REQUIREMENT -> Exactly how many lines in this listing contain "reply"? Only the number is needed.

____

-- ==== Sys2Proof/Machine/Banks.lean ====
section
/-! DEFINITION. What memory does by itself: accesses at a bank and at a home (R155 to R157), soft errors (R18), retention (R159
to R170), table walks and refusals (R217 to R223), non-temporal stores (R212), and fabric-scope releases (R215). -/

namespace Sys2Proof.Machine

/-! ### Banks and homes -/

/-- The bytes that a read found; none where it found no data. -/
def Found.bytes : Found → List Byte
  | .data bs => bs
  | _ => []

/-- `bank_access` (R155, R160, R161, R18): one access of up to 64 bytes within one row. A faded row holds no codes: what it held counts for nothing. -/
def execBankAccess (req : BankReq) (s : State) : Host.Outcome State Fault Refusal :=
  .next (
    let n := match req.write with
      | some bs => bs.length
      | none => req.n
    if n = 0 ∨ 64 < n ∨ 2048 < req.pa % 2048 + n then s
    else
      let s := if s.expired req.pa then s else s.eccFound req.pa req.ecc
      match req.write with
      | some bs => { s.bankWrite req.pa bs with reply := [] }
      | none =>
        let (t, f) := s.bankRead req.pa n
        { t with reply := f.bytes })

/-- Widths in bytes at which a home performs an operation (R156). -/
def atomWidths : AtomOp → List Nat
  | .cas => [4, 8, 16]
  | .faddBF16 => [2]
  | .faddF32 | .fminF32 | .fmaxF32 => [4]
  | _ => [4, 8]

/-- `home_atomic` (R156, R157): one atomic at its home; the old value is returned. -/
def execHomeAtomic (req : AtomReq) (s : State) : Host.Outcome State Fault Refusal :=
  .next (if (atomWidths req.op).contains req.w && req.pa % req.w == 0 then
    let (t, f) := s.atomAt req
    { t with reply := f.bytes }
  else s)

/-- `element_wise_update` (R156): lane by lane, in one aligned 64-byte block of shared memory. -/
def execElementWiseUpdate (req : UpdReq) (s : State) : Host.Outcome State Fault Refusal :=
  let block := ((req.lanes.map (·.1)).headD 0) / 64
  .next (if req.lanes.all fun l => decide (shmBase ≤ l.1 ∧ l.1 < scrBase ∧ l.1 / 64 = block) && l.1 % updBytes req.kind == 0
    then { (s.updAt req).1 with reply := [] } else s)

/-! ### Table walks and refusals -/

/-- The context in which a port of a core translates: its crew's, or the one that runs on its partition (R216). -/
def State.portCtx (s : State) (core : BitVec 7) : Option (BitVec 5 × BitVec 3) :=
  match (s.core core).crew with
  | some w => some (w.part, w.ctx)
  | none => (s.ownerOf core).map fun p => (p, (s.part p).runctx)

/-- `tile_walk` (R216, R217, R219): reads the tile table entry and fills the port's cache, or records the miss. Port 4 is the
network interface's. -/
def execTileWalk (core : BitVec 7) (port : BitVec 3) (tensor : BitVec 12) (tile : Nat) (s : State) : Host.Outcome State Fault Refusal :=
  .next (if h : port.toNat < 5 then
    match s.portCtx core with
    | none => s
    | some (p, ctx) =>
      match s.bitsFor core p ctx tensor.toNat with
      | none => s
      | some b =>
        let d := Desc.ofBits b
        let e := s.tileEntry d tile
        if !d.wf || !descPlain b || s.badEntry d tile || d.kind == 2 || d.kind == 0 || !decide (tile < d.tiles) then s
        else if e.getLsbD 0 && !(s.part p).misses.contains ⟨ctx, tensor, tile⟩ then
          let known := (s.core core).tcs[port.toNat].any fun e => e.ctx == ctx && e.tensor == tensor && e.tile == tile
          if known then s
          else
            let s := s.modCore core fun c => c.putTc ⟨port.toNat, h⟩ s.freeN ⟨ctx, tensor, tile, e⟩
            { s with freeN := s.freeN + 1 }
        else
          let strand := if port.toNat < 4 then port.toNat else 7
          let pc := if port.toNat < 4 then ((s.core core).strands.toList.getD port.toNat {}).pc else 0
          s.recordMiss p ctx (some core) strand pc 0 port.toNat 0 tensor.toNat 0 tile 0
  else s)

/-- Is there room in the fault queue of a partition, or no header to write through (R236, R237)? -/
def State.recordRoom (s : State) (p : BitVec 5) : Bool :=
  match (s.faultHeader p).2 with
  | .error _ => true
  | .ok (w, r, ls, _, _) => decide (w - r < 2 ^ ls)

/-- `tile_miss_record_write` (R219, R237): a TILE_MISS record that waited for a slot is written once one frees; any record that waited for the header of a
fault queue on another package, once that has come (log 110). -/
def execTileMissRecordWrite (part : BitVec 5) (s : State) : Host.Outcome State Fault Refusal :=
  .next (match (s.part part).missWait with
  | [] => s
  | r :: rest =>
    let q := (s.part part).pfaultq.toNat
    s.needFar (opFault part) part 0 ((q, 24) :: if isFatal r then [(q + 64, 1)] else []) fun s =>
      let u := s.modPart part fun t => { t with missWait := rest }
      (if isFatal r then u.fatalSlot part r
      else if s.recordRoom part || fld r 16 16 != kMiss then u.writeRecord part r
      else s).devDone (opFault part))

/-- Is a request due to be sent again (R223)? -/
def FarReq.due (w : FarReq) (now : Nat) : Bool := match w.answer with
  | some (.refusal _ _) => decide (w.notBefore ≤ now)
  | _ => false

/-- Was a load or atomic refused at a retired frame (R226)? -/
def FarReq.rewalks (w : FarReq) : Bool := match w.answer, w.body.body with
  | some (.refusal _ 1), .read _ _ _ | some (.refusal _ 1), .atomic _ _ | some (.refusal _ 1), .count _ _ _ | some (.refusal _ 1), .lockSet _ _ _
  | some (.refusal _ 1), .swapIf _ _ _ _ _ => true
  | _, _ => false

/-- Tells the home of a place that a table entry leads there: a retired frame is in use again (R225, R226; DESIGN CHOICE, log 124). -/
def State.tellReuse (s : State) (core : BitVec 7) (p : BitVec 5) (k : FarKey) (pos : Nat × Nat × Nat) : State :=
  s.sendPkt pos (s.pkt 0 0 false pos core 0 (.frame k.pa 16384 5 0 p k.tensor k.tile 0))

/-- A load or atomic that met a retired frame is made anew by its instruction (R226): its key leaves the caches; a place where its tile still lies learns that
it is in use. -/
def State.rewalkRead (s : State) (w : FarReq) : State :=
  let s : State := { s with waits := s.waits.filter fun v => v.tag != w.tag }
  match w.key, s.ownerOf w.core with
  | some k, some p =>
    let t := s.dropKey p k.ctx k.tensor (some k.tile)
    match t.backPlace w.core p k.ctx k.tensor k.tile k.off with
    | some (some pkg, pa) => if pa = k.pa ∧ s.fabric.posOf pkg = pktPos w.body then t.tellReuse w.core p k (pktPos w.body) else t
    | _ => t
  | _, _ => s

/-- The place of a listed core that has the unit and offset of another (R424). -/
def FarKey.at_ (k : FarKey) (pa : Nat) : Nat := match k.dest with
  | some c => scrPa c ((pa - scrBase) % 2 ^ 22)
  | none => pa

____

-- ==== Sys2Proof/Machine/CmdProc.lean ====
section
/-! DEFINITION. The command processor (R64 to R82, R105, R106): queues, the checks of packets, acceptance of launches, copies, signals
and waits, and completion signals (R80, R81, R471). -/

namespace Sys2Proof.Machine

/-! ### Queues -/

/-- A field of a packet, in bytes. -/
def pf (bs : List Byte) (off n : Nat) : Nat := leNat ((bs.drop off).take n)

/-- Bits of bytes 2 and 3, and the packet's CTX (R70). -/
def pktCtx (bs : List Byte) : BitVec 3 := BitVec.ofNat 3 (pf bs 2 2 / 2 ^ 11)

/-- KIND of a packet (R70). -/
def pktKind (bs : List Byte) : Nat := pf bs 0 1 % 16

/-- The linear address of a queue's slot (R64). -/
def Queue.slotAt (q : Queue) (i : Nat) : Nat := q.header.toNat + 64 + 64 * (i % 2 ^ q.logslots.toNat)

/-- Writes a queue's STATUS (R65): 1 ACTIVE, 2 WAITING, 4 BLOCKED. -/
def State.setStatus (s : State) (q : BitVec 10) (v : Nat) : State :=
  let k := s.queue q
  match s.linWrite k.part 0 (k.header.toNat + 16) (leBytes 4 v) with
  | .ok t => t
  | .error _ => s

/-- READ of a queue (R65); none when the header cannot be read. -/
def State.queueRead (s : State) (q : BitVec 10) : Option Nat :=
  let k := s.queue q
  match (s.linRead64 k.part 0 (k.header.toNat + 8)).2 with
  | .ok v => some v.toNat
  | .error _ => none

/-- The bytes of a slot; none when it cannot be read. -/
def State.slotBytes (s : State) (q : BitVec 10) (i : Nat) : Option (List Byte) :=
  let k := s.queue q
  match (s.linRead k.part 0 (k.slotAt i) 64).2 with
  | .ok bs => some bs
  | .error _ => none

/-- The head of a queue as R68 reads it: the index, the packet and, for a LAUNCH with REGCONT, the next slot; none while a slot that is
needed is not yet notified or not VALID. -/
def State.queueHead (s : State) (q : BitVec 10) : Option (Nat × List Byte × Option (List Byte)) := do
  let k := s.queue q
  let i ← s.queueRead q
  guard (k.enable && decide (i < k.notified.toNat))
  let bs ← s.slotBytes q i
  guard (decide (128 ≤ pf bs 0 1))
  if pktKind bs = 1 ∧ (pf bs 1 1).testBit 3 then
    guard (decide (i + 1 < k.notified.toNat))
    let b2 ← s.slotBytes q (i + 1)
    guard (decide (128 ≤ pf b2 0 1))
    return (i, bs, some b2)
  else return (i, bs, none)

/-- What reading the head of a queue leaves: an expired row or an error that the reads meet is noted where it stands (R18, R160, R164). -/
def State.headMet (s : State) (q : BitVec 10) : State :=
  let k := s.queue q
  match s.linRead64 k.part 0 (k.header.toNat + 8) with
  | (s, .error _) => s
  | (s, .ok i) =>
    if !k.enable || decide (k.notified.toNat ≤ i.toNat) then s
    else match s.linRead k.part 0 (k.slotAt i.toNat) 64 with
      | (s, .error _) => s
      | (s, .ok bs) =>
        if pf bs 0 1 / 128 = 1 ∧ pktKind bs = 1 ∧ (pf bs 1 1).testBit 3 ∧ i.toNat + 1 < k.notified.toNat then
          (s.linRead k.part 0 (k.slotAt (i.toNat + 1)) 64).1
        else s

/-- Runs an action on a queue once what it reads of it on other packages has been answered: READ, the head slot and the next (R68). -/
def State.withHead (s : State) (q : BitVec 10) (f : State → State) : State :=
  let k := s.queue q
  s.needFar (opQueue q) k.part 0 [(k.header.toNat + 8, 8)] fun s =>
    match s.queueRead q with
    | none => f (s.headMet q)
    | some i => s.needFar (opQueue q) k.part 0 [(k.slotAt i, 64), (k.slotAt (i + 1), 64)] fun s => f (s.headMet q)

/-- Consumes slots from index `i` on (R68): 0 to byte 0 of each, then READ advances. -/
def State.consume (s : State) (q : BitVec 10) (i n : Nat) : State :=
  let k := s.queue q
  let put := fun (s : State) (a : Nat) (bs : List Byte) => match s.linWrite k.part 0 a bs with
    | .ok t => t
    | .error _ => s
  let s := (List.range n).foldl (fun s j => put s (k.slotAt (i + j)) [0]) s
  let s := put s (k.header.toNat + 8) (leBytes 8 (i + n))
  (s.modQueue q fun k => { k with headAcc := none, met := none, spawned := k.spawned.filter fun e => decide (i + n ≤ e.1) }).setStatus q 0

____

ANSWER SPACE -> 4